First, 8 mL of whole blood was collected using EDTA coated interior vacutainer tubes (BD, Franklin Lakes, NJ, USA, #366643) from all participants by Dr. Cullen and Dr. Klimes-Dougan. Whole blood samples were shipped to Dr. Andreazza’s laboratory for processing and analysis. This study has been approved by the Research Ethics Board at the University of Toronto (#32212).

For plasma extraction, the blood was mixed well by inverting the tube 10 times at a 90-degree angle. PBMC were extracted by Ficoll-Paque density-gradient centrifugation. Then, 8 mL of blood was carefully layered on 10 mL of Ficoll-Paque plus (GE Healthcare, Piscataway, NJ, USA, #71-7167-00 AG). Each tube was centrifuged at 400 g for 40 min at room temperature. Plasma was removed from the top layer and aliquoted for storage at −80 °C.

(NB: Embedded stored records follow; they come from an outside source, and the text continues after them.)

-- ==== Sys2Proof/Machine/Home.lean ====
section
/-! DEFINITION. The shared cache: homes of lines with their transactions, retries and reserve credits, the directory,
snoops, the capacity of the slices, lines of other nodes that this node holds, the accesses of every requester, and the
requests of remote nodes that a home performs (R27 to R29, R48, R224 to R230, R362, R535). -/

namespace Sys2Proof.Machine

/-! ## Lines and directory entries (R227, R228) -/

/-- The record of a line, by physical address over 128. -/
def State.line (s : State) (l : Nat) : Line := tget s.lines l {}

/-- Change the record of a line. -/
def State.updLine (s : State) (l : Nat) (f : Line → Line) : State := { s with lines := tupd s.lines l {} f }

/-- The home slice of a line (R28). -/
def lineSlice (l : Nat) : Nat := homeSlice (l * 128)

/-- A remote node holds the line. -/
def Line.remote (x : Line) : Bool := !x.holders.isEmpty || x.coarse.isSome

/-- The nodes that a directory entry stands for: its pointers, or every node of every set bit of its coarse vector
(R228). -/
def State.lineNodes (s : State) (x : Line) : List Nat :=
  match x.coarse with
  | some v => (s.fab.map.map (fun e => e.1)).filter (fun n => v.getLsbD (n / 256))
  | none => x.holders

/-- Add a node to a directory entry: beyond four pointers it becomes a coarse vector (R228). -/
def Line.addHolder (x : Line) (n : Nat) : Line :=
  match x.coarse with
  | some v => { x with coarse := some (v ||| (1#64 <<< (n / 256))) }
  | none =>
    if x.holders.contains n then x
    else if x.holders.length < 4 then { x with holders := x.holders ++ [n] }
    else { x with holders := [], coarse := some ((x.holders ++ [n]).foldl (fun v k => v ||| (1#64 <<< (k / 256))) 0) }

/-- The directory entry is free. -/
def Line.noHolders (x : Line) : Line := { x with holders := [], coarse := none }

/-- Nodes to snoop for a request: the holders where only they are current, or the copies that a write invalidates
(R227, R228). -/
def State.snoopTargets (s : State) (x : Line) (tx : HomeTx) : List Nat :=
  let all := (s.lineNodes x).filter (fun n => n != s.nodeId && s.reachable n)
  let others := all.filter (fun n => !(tx.who.remote && tx.who.node == n))
  match tx.kind with
  | .read => if x.st = .inv then all else []
  | .shared => if x.st = .inv then others else []
  | .write _ => all
  | .exclusive => others
  | .upgrade => others
  | .writeBack _ => []

/-- A snoop invalidates; for a read it only asks for the data (R228; model's coding of AUX: 1 invalidate, 0 data). -/
def snoopAux (k : HomeKind) : Nat :=
  match k with
  | .read => 0
  | .shared => 0
  | _ => 1

/-- Own copy after a local read or a downgrade (R227). -/
def stRead (x : Line) : LineSt := if x.st = .inv then (if x.remote then .shared else .excl) else x.st

/-- Own copy once another node holds the line in S (R227). -/
def stShared (st : LineSt) : LineSt :=
  match st with
  | .modified => .owned
  | .excl => .shared
  | st => st
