/-- A SEQ_OPEN's field ranges, translation and page rule (R253, R257, R258). -/
def State.seqVal (s : State) (c : Cmd) (w : Who) : V Val :=
  vthen (vchecks [need (decide (1 ≤ c.fld 63 32) && decide (c.fld 63 32 ≤ 2 ^ 24)) 0 32,
    need (decide (c.fld 95 64 ≤ 2 ^ 24)) 0 64,
    need (c.fld 243 192 % 64 == 0) 0 192,
    need (decide (4 ≤ c.fld 324 320) && decide (c.fld 324 320 ≤ 20)) 0 320]) (fun _ =>
    vthen (s.translateAll w (seqExts c) []) (fun ps =>
      vthen (vchecks ((seqExts c).map (fun e => needNone (s.onePage c.ctx e.va e.len) 0))) (fun _ => .ok { pieces := ps })))

/-! ## The whole validation (R585) -/

/-- The context-management commands' own fields and their parameter records, read in the function's I/O space: LENGTH is
at least 1, found before the map list is read (R314, R580, R583). -/
def State.paramVal (s : State) (c : Cmd) (w : Who) : V Val :=
  if c.opcode = 0x10 then
    vthen (s.ioRecord w (c.fld 127 64 / 64 * 64) 64) (fun x =>
      vthen (s.ioPieces w 15 (c.fld 191 128 / 8 * 8) 8 true 0 8) (fun ps => .ok { pieces := ps, ext := x }))
  else if c.opcode = 0x12 then
    vthen (vchecks [need (c.fld 179 128 != 0) 0 128]) (fun _ =>
      vthen (s.ioRecord w (c.fld 255 192 / 64 * 64) 16) (fun h =>
        vthen (vchecks [needNone (decide (1 ≤ h % 65536) && decide (h % 65536 ≤ 256)) 0]) (fun _ =>
          vthen (s.ioRecord w (c.fld 255 192 / 64 * 64) (16 + 32 * (h % 65536))) (fun x => .ok { ext := x }))))
  else if c.opcode = 0x13 ∨ c.opcode = 0x14 then
    vthen (vchecks [need (c.fld 179 128 != 0) 0 128]) (fun _ => .ok {})
  else if c.opcode = 0x15 then
    vthen (s.ioPieces w 15 (c.fld 127 64 / 64 * 64) 64 true 0 64) (fun ps => .ok { pieces := ps })
  else .ok {}

/-- The opcode's further checks and translation (R585 step 7). -/
def State.opVal (s : State) (c : Cmd) (w : Who) : V Val :=
  let o := c.opcode
  if o = 0x02 ∨ o = 0x03 then s.objVal c w
  else if 0x20 ≤ o ∧ o ≤ 0x40 ∧ (s.furlongsOf c.hide).isEmpty then .bad 0x19 (commandErr 6 0)
  else if o = 0x20 then s.copyVal c w
  else if o = 0x21 then s.fillVal c w
  else if o = 0x30 then s.kernelVal c w
  else if o = 0x40 then s.acreVal c w
  else if o = 0x50 then vthen (s.planVal c w) (fun _ => .ok {})
  else if o = 0x51 then s.seqVal c w
  else if o = 0x53 then
    vthen (s.translateAll w [{ idx := 1, va := c.fld 115 64, len := 64, written := true }] []) (fun ps => .ok { pieces := ps })
  else if o = 0x60 then
    if (s.engine c.engine).present then s.bufVal w (c.fld 115 64) false else .bad 0x19 (commandErr 1 c.engine)
  else s.paramVal c w

/-- The checks that need nothing of what the command names: hide, bound context, header, version, codes (R585 items 1 to 5). -/
def State.frontVal (s : State) (c : Cmd) : V Unit :=
  vthen (vcheck (s.fnHide c.fn).isSome 0x19 (commandErr 0 0)) (fun _ =>
    vthen (vcheck (!(s.queue c.fn c.q).ctxGone) 0x1B (commandErr 7 0)) (fun _ =>
      vthen (headerChecks c) (fun _ =>
        vthen (vcheck (c.opcode != 0x10 || (s.fn c.fn).verSelect != 0) 0x1C (commandErr 8 0)) (fun _ => codeChecks c))))

/-- Every check of a command in its order (R585). -/
def State.validate (s : State) (c : Cmd) : V Val :=
  vthen (s.frontVal c) (fun _ => vthen (s.ctxCheck c) (fun _ => s.opVal c c.who))

end Sys2Proof.Machine
end

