-- ==== Sys2Proof/Machine/Context.lean ====
section
/-! DEFINITION. Contexts, MAP and UNMAP, the invalidation handshake and queries (R314, R336 to R339, R347 to R356, R366 to
R371, R588). -/

namespace Sys2Proof.Machine

/-- PAUSE(context). -/
def engPause : Nat := 1
/-- ABORT(handle). -/
def engAbort : Nat := 2
/-- RESUME(context). -/
def engResume : Nat := 3

/-- A context-management command on its row whose CTX still names a live context of its function; a gone one completes
the command (R314). -/
def State.withCtx (s : State) (cid op : Nat) (f : Cmd → Nat → State) : State :=
  match s.onRow cid op with
  | none => s
  | some c =>
    if s.ctxLive c.ctxField && (s.ctx c.ctxField).fn == c.fn then f c c.ctxField
    else s.complete cid 0x1B (some (commandErr 7 0))

/-- Write bytes to a command's result word or block (R314). -/
def State.writeResult (s : State) (c : Cmd) (bs : List Byte) : State := s.gateExt c.cid c.ctx c.pieces 15 0 bs

/-! ## CTX_CREATE -/

/-- The lowest context number that is not live (R336). -/
def State.freeCtx (s : State) : Option Nat := (List.range 16384).find? (fun c => !s.ctxLive c)

/-- The context limit of a function: CTX_LIMIT, at most 16,384 (R381). -/
def State.ctxLimit (s : State) (n : Nat) : Nat := min (s.fnKod n 7) 16384

/-- CTX_CREATE's effect (R336 to R339): the context with its save area and its result word, or a refusal. It lies in the
function's hide (R283). -/
def State.createCtx (s : State) (c0 : Cmd) : State :=
  let c := { c0 with hide := (s.fnHide c0.fn).getD 8 }
  let save := nbits c.ext 15 0 * 4096
  let limit := nbits c.ext 95 64
  match s.freeCtx with
  | none => s.complete c.cid 0x19 (some (commandErr 3 0))
  | some k =>
    if (s.fnHide c.fn).isNone then s.complete c.cid 0x19 (some (commandErr 0 0))
    else if s.ctxLimit c.fn ≤ s.fnCtxCount c.fn then s.complete c.cid 0x19 (some (commandErr 3 0))
    else if (limit ≠ 0 ∧ limit * 4096 < save) ∨ s.fnKod c.fn 8 * 4096 < s.fnDev c.fn + save then
      s.complete c.cid 0x19 (some (commandErr 5 0))
    else
      match (if save = 0 then some 0 else s.freeRun c.hide save 4096) with
      | none => s.complete c.cid 0x19 (some (commandErr 5 0))
      | some a =>
        let x : Ctx := { fn := c.fn, hide := c.hide, range := c.fld 25 24 == 1, saveLen := save, saveBase := a,
                         deadline := nbits c.ext 63 32, memLimit := limit, lastUse := s.btime.toNat,
                         quietSince := s.btime.toNat }
        let s1 := { s with ctxs := tset s.ctxs k x, live := linsert s.live k }
        let s2 :=
          if save = 0 then s1
          else
            let r : Alloc := { base := a, len := save, hide := c.hide, fn := c.fn, ctx := k, obj := 0 }
            State.zeroRun { s1 with allocs := s1.allocs ++ [r] } a save
        ((s2.writeResult c (leBytes 8 (k + 2 ^ 16))).endWrites c.cid 0 none).wmCheck (256 + c.hide)

/-! ## MAP (R349 to R352, R588) -/

/-- A map-list entry (R349). -/
structure MapEnt where
  kind : Nat
  psize : Nat
  code : Nat
  ro : Bool
  io : Bool
  node : Nat
  hide : Nat
  len : Nat
  src : Nat
deriving DecidableEq, Repr

/-- Page size of a PSIZE code (R349). -/
def psizeOf (code : Nat) : Nat := if code = 0 then 2 ^ 12 else if code = 1 then 2 ^ 21 else 2 ^ 30

/-- Entry i of a map list; a range-mode context takes 4 KiB throughout. -/
def mapEnt (x : Nat) (range : Bool) (i : Nat) : MapEnt :=
  let e := nbits x (128 + 256 * i + 255) (128 + 256 * i)
  { kind := nbits e 2 0, psize := if range then 2 ^ 12 else psizeOf (nbits e 5 4), code := nbits e 5 4, ro := nbit e 8,
    io := nbit e 9 && nbits e 2 0 == 0, node := nbits e 29 16, hide := nbits e 35 32, len := nbits e 115 64,
    src := nbits e 191 128 }

/-- The entries of a MAP command's list. -/
def Cmd.mapEnts (c : Cmd) (range : Bool) : List MapEnt := (List.range (nbits c.ext 15 0)).map (mapEnt c.ext range)

/-- VA and LENGTH of MAP, UNMAP and INVALIDATE (R314). -/
def Cmd.mapVa (c : Cmd) : Nat := c.fld 115 64
/-- LENGTH (R314). -/
def Cmd.mapLen (c : Cmd) : Nat := c.fld 179 128

/-- One entry's own ranges and alignment at its start (R350). -/
def MapEnt.ok (e : MapEnt) (range : Bool) (va : Nat) : Bool :=
  e.len != 0 && decide (e.kind ≤ 4) && (range || decide (e.code < 3)) && va % e.psize == 0 && e.len % e.psize == 0
    && (e.kind == 1 || e.src % e.psize == 0)

/-- Every entry, each at its start. -/
def mapEntsOk (range : Bool) : List MapEnt → Nat → Bool
  | [], _ => true
  | e :: r, va => e.ok range va && mapEntsOk range r (va + e.len)

/-- No byte of a range is mapped. -/
def State.unmapped (s : State) (c va len : Nat) : Bool :=
  (s.ctx c).maps.all (fun m => decide (m.va + m.len ≤ va) || decide (va + len ≤ m.va))

/-- The conditions of R350. -/
def State.mapOk (s : State) (c : Cmd) (k : Nat) : Bool :=
  let range := (s.ctx k).range
  let es := c.mapEnts range
  mapEntsOk range es c.mapVa && (es.map (fun e => e.len)).sum == c.mapLen && c.mapLen != 0
    && decide (c.mapVa + c.mapLen ≤ 2 ^ 52) && s.unmapped k c.mapVa c.mapLen
    && (!range || (es.length == 1 && es.all (fun e => e.kind != 4)))

/-- Device pages of a page-mode DEV entry: one run where there is one, else page by page (log 8). -/
def State.allocPages (s : State) (k : Nat) (obj : Nat) (psize : Nat) : Nat → Option (State × List (Nat × Nat))
  | 0 => some (s, [])
  | n + 1 =>
    match s.freeRun (s.ctx k).hide psize psize with
    | none => none
    | some a =>
      let r : Alloc := { base := a, len := psize, hide := (s.ctx k).hide, fn := (s.ctx k).fn, ctx := k, obj := obj }
      (State.allocPages { s with allocs := s.allocs ++ [r] } k obj psize n).map (fun r => (r.1, (a, psize) :: r.2))

/-- Allocate a DEV entry's pages: state and runs. -/
def State.allocDev (s : State) (k : Nat) (e : MapEnt) : Option (State × List (Nat × Nat)) :=
  match s.freeRun (s.ctx k).hide e.len e.psize with
  | some a =>
    let r : Alloc := { base := a, len := e.len, hide := (s.ctx k).hide, fn := (s.ctx k).fn, ctx := k, obj := s.nextObj }
    some ({ s with allocs := s.allocs ++ [r] }, [(a, e.len)])
  | none => if (s.ctx k).range then none else s.allocPages k s.nextObj e.psize (e.len / e.psize)

/-- A mapping made by an entry at an address. -/
def MapEnt.mapping (e : MapEnt) (va len base obj : Nat) (now : Nat) : Mapping :=
  { va := va, len := len, kind := e.kind, ro := e.ro, io := e.io, psize := e.psize, base := base, dev := none,
    node := e.node, hide := e.hide, obj := obj, used := now }

/-- The source of a SHARE entry in its source context: physical runs with their objects, none where a byte is not DEV. -/
def State.shareRuns (s : State) (k va len : Nat) : Nat → Option (List (Nat × Nat × Nat))
  | 0 => none
  | n + 1 =>
    if len = 0 then some []
    else
      match s.mapAt k va with
      | none => none
      | some m =>
        if m.kind = 1 ∨ m.kind = 2 then
          let l := min len (m.va + m.len - va)
          (State.shareRuns s k (va + l) (len - l) n).map (fun r => (m.base + (va - m.va), l, m.obj) :: r)
        else none

/-- Mappings laid one after another. -/
def layRuns (f : Nat → Nat × Nat × Nat → Mapping) : Nat → List (Nat × Nat × Nat) → List Mapping
  | _, [] => []
  | va, r :: rs => f va r :: layRuns f (va + r.2.1) rs

/-- Runs that follow one another physically. -/
def oneRun : List (Nat × Nat × Nat) → Bool
  | a :: b :: r => a.1 + a.2.1 == b.1 && oneRun (b :: r)
  | _ => true

/-- Put mappings into a context. -/
def State.addMaps (s : State) (k : Nat) (ms : List Mapping) : State := s.updCtx k (fun x => { x with maps := x.maps ++ ms })

/-- One entry of a MAP at its address (R348, R351): the new state, or the deciding status. -/
def State.mapEntry (s : State) (c : Cmd) (k va : Nat) (e : MapEnt) : Sum State (Nat × ErrInfo) :=
  let now := s.btime.toNat
  if (s.ctx k).range ∧ 64 ≤ (s.ctx k).maps.length then .inr (0x19, commandErr 5 0)
  else
    match e.kind with
    | 1 =>
      if !s.devRoom c.fn k e.len then .inr (0x19, commandErr 5 0)
      else
        match s.allocDev k e with
        | none => .inr (0x19, commandErr 5 0)
        | some (t, runs) =>
          let t1 := runs.foldl (fun t r => t.zeroRun r.1 r.2) t
          let t2 : State := { t1 with nextObj := t1.nextObj + 1 }
          .inl (t2.addMaps k
            (layRuns (fun va r => e.mapping va r.2.1 r.1 r.2.2 now) va (runs.map (fun r => (r.1, r.2, s.nextObj)))))
    | 2 =>
      if !s.ctxLive e.node then .inr (0x1B, commandErr 7 0)
      else if (s.ctx e.node).fn ≠ c.fn then .inr (0x13, xlateErr va 8)
      else
        match s.shareRuns e.node e.src e.len (e.len / 4096 + 1) with
        | none => .inr (0x12, xlateErr va 9)
        | some runs =>
          if (s.ctx k).range && !oneRun runs then .inr (0x19, commandErr 5 0)
          else if (s.ctx k).range then
            .inl (s.addMaps k ((runs.head?.map (fun r => e.mapping va e.len r.1 r.2.2 now)).toList))
          else .inl (s.addMaps k (layRuns (fun va r => e.mapping va r.2.1 r.1 r.2.2 now) va runs))
    | 3 =>
      if s.fnKod c.fn 4 = 0 then .inr (0x13, xlateErr va 7)
      else .inl (s.addMaps k [e.mapping va e.len (e.src % 2 ^ 40) 0 now])
    | _ => .inl (s.addMaps k [e.mapping va e.len e.src 0 now])

/-- The entries of a MAP in order. -/
def State.mapEntries (s : State) (c : Cmd) (k : Nat) : List MapEnt → Nat → Sum State (Nat × ErrInfo)
  | [], _ => .inl s
  | e :: r, va =>
    match s.mapEntry c k va e with
    | .inl t => State.mapEntries t c k r (va + e.len)
    | .inr x => .inr x

/-- Entries that a MAP adds to a pinned page-mode context, all of which are locked: those of the mappings that `t` has and
`s` has not (R356). -/
def State.toLock (s t : State) (k : Nat) : List (Nat × Nat) :=
  if (t.ctx k).range || !t.pinned k then []
  else t.unlockedRuns k ((t.ctx k).maps.filter (fun m => !(s.ctx k).maps.contains m))

/-- MAP's effect: all or nothing (R352). -/
def State.mapCmd (s : State) (c : Cmd) (k : Nat) : State :=
  if !(s.ctx k).shakes.isEmpty then s
  else if !s.mapOk c k then s.complete c.cid 0x14 (some (descNone 0))
  else
    match s.mapEntries c k (c.mapEnts (s.ctx k).range) c.mapVa with
    | .inr (st, e) => s.complete c.cid st (some e)
    | .inl t =>
      if s.lockRoom (s.ctx k).hide < (s.toLock t k).length then s.complete c.cid 0x19 (some (commandErr 5 0))
      else ((t.loadRuns k true (s.toLock t k)).complete c.cid 0 none).wmCheck (256 + (s.ctx k).hide)

/-! ## The invalidation handshake (R366, R367) -/

/-- The command has a piece in some ranges. -/
def Cmd.touches (c : Cmd) (rs : List (Nat × Nat)) : Bool := c.pieces.any (pieceIn rs)

/-- Dispatched commands of the context with a piece in the ranges, plan stages and stopping ones left out. -/
def State.shakeCmds (s : State) (c : Nat) (rs : List (Nat × Nat)) : List Cmd :=
  (s.ctxCmds c).filter (fun k => k.onEngine && k.phase != .stopping && k.stage.isNone && k.touches rs)

/-- Plans of the context whose translations the ranges touch (R252). -/
def State.shakePlans (s : State) (c : Nat) (rs : List (Nat × Nat)) : List (Nat × Plan) :=
  s.plans.filter (fun p => p.2.ctx == c
    && (p.2.plist ++ p.2.rowtab ++ p.2.tokout ++ p.2.pool ++ p.2.stages.flatMap (fun g => g.pieces)).any (pieceIn rs))

/-- Drop the ATS-cache entries of a function that touch an I/O range. -/
def State.dropAts (s : State) (fn io len : Nat) : State :=
  { s with ats := s.ats.filter (fun e => !(e.fn == fn && decide (e.io < io + len) && decide (io < e.io + e.len))) }

/-- Device runs that the ranges map, as physical addresses. -/
def State.rangePas (s : State) (c : Nat) (rs : List (Nat × Nat)) : List (Nat × Nat) :=
  (s.ctx c).maps.flatMap (fun m => rs.filterMap (fun r => (portion m r.1 r.2).bind (fun p =>
    match m.kind, m.dev with
    | 1, _ => some (s.localPa (m.base + (p.1 - m.va)), p.2)
    | 2, _ => some (s.localPa (m.base + (p.1 - m.va)), p.2)
    | 4, some d => some (s.localPa (d + (p.1 - m.va)), p.2)
    | _, _ => none)))

/-- An invalidation that covers a code extent of a context drops the context's instruction-cache lines (R171). -/
def State.dropCodeIn (s : State) (c : Nat) (rs : List (Nat × Nat)) : State :=
  if (s.ctxCmds c).any (fun k => k.pieces.any (fun p => p.ext == 16 && pieceIn rs p)) then s.dropCode c else s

The layer of white blood cells, which appears as a ring, was extracted and transferred to another 15 mL falcon tube containing 10 mL of PBS pH 7.4 and centrifuged at 400 g for 10 min at room temperature. The supernatant was removed, and the pellet was resuspended in 10 mL of PBS and centrifuged again at 400 g for 10 min at room temperature. The washing process was repeated and at the end of the third wash, the pellet was resuspended in 1 mL of freezing media containing RPMI 1640 medium (Life Technologies, Burlington, ON, Canada, #11875093) with 10% dimethylsulfoxide (DMSO; Sigma-Aldrich, St. Louis, MO, USA, #D8418), and aliquoted into 1.5 mL microcentrifuge tubes. White blood cells were slow frozen and kept at −80 °C until assayed.

4.4. Statistical Analysis

Statistical analyses were performed using GraphPad 9.0.0 (San Diego, CA, USA) for Windows, with the level of significance set at p < 0.05 for all tests. In the assay validation of NLRP3 endpoints, statistical analysis of differences observed between cell treatment groups was performed by one-way ANOVA using a pairwise multiple comparison procedure (Šídák’s multiple comparison test) for correction. Paired t-tests were used for comparisons in patient samples between untreated and NLRP3 activated PBMC, as well as measurements from first and second visits.